**Task directions:** A verbatim reproduction of the lines below, from the line containing "let ms := if" through the line containing "(d.iqWings q).foldl (fun (d : Dev) w =>", both ends included, is the whole required output.

··· Data excerpts

-- ==== Sys2Proof/Machine/Ingress.lean ====
section
/-! DEFINITION. Sys2Proof/Machine/Ingress.lean: points and ingress (chapter 8): the point table, the classifier, scale reports, C37.118.2 frames,
sampled values, the ingress queues and their gap markers. -/

namespace Sys2Proof.Machine

/-! The point table (R333 to R340). -/

/-- The candidate buckets of an identity (R335). -/
def buckets (id : Nat) : Nat × Nat :=
  let c := crc32c (be 8 id)
  let a := c % 8192
  let b := c / 65536 % 8192
  (a, if b = a then (a + 1) % 8192 else b)

/-- An entry found outside both of its buckets is in the overflow CAM (R336). -/
def inCam (id idx : Nat) : Bool := let (a, b) := buckets id; idx / 8 != a && idx / 8 != b

/-- A lookup (R337): the index of the valid entry with an identity. -/
def Dev.lookup (d : Dev) (id : Nat) : Option Nat :=
  ((d.recs 0x0801).find? (fun r => beAt r.body 0 8 == id && beAt r.body 8 2 % 2 == 1)).map (·.key)

/-- ING_LOOKUP: a write of ING_LOOKUP_ID_HI starts a lookup, which ends at once (R337, R382). -/
def Dev.ingLookup (d : Dev) (hi : Word) : Dev :=
  let d := d.wr Reg.ING_LOOKUP_ID_HI hi
  let id := d.rd64 Reg.ING_LOOKUP_ID_LO Reg.ING_LOOKUP_ID_HI
  d.wrN Reg.ING_LOOKUP_RES (match d.lookup id with
    | some i => i + 2 ^ 16 + b2n (inCam id i) * 2 ^ 17 + 2 ^ 18
    | none => 2 ^ 18)

/-- The runtime state of every index whose entry gains VALID or takes another identity is cleared, as is that of an entry that is gone (R340), given the
table before. -/
def Dev.pointCommit (d : Dev) (old : List CfgRec) : Dev :=
  let gone := old.filter (fun x => x.typ == 0x0801 && (d.recOf 0x0801 x.key).isNone)
  let d := gone.foldl (fun (d : Dev) x => d.modPoint x.key (fun _ => PointRt.start)) d
  (d.recs 0x0801).foldl (fun (d : Dev) r =>
    let was := old.find? (fun x => x.typ == 0x0801 && x.key == r.key)
    let valid (b : Bytes) := beAt b 8 2 % 2 == 1
    let clear := match was with
      | some w => (valid r.body && !valid w.body) || beAt w.body 0 8 != beAt r.body 0 8
      | none => valid r.body
    if clear then d.modPoint r.key (fun _ => PointRt.start) else d) d

/-! Keys (R353 to R355). -/

/-- The material of the root key that ROOT_SLOT names (R353). -/
def Dev.rootKey (d : Dev) (sel : Nat) : Bytes :=
  let slot := byteAt ((d.recOf 0x0800 0).getD []) (20 + sel)
  match d.key.force.find? (fun x => x.1 == slot) with
  | some (_, k) => if k.use = 4 && k.typ = 2 then k.material else []
  | none => []

/-- The key of a point, from its entry: label FJARARI-PT, context identity and key epoch (R353). -/
def Dev.derivePoint (d : Dev) (b : Bytes) : Bytes :=
  kdf 1 (d.rootKey (beAt b 8 2 / 16 % 16)) ([0x46, 0x4A, 0x41, 0x52, 0x41, 0x52, 0x49, 0x2D, 0x50, 0x54]) (b.take 8 ++ (b.drop 10).take 2)

/-- The key of a point as the derived-key memory holds it (R33, R355). -/
def Dev.pointKey (d : Dev) (i : Nat) : Bytes := tget [] d.ing.keys i

/-! Drops (R381). -/

/-- A drop under a code. -/
def Dev.drop (d : Dev) (c : Nat) : Dev := d.inc (Reg.ING_DROP_CNT c) 1

/-- A drop after the lookup found the point (R383). -/
def Dev.dropPoint (d : Dev) (i c : Nat) : Dev := (d.drop c).pointDrop i c

/-! Queues (R372, R373). -/

/-- Capacity of an ingress queue. -/
def iqCap (q : Nat) : Nat := if q = 0 then 32768 else if q = 3 then 2048 else 4096

/-- Virtual service of an ingress queue: ps per frame (R372). -/
def iqServPs (q : Nat) : Nat := if q = 0 then 62500 else if q = 1 then 500000 else 4000000

/-- A virtual depth at a time in units, after the services since, one every `ps` ps while it is above zero (R372, R575). With no period it is served at once. (DESIGN CHOICE: notes/assumptions/182) -/
def VDepth.serve (x : VDepth) (ps t : Nat) : VDepth :=
  let per := ps * unitNs / 1000
  if x.n = 0 || per = 0 then ⟨0, 0⟩
  else
    let k := (t - x.at') / per
    if x.n ≤ k then ⟨0, 0⟩ else ⟨x.n - k, x.at' + k * per⟩

/-- One more in a virtual depth at a time: the service of an empty one begins with it. -/
def VDepth.push (x : VDepth) (t : Nat) : VDepth := ⟨x.n + 1, if x.n = 0 then t else x.at'⟩

/-- The release time that services have reached: no frame whose release is still to come lies before it (R297, R372). -/
def Dev.released (d : Dev) : Nat :=
  match nextRelease d.net.rxq with
  | some f => min d.tim.out (f.fin + 500 * unitNs)
  | none => d.tim.out

/-- The virtual depth of a queue at a release time. -/
def Dev.iqAt (d : Dev) (q t : Nat) : VDepth := (tget ⟨0, 0⟩ d.ing.iq q).serve (iqServPs q) t

/-- Frames in the IQ_HOST of a wing (R375). -/
def Dev.hostFrames (d : Dev) (w : Nat) : List Bytes := (d.ing.hostq.filter (fun x => x.1 == w)).map (·.2)

/-- Depth of an ingress queue: virtual for 0 to 2, real for 3, where it is that of the active wing (R375, R384). -/
def Dev.iqDepth (d : Dev) (q : Nat) : Nat := if q = 3 then (d.hostFrames d.active).length else (d.iqAt q d.released).n

/-- Wings on which a queue holds what the frames bring: both, or the active one for IQ_HOST (R372, R375). -/
def Dev.iqWings (d : Dev) (q : Nat) : List Nat := if q = 3 then [d.active] else [0, 1]

/-- Items that an ingress queue holds on a wing: its markers, and the frames of IQ_HOST. The frames of queues 0 to 2 are served in the command that
releases them. (DEDUCED: notes/assumptions/86) -/
def Dev.iqItems (d : Dev) (w q : Nat) : Nat :=
  (tget [] d.ing.gaps (if q = 3 then 3 + w else q)).length + (if q = 3 then (d.hostFrames w).length else 0)

/-- Place of the gap markers of a queue. -/
def Dev.gapKey (d : Dev) (q : Nat) : Nat := if q = 3 then 3 + d.active else q

/-- Place of a register of an ingress queue: IQ_HOST has its own on each wing (R375, R384). -/
def Dev.iqReg (d : Dev) (q a : Nat) : Nat := if q = 3 then wingAddr d.active a else a

/-- A frame that is not admitted: it counts, and joins the marker at the tail or makes one (R373, R573). -/
def Dev.iqDrop (d : Dev) (q fin : Nat) : Dev :=
  let k := d.gapKey q
  let ms := tget [] d.ing.gaps k
  let joins := (ms.getLast?).any (·.newest)
  let ms := if joins then lmod ms (ms.length - 1) (fun m => { m with count := m.count + 1, last := fin }) else ms ++ [⟨1, fin, fin, true⟩]
  let d : Dev := { d with ing := { d.ing with gaps := tset [] d.ing.gaps k ms } }
  let d := d.inc (d.iqReg q (Reg.ING_IQ_GAP_CNT q)) 1
  (d.iqWings q).foldl (fun (d : Dev) w =>
    let d := (d.inc (wingAddr w (Reg.QUE_Q_DROP_CNT (64 + q))) 1).wrMax (wingAddr w (Reg.QUE_Q_MAX_DEPTH (64 + q))) (d.iqItems w q)
    if joins then d else (d.inc (wingAddr w (Reg.QUE_Q_GAP_CNT (64 + q))) 1).raise (wingAddr w Reg.QUE_INT_STATUS) 0) d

······

**Result of this task:**
  let ms := if joins then lmod ms (ms.length - 1) (fun m => { m with count := m.count + 1, last := fin }) else ms ++ [⟨1, fin, fin, true⟩]
  let d : Dev := { d with ing := { d.ing with gaps := tset [] d.ing.gaps k ms } }
  let d := d.inc (d.iqReg q (Reg.ING_IQ_GAP_CNT q)) 1
  (d.iqWings q).foldl (fun (d : Dev) w =>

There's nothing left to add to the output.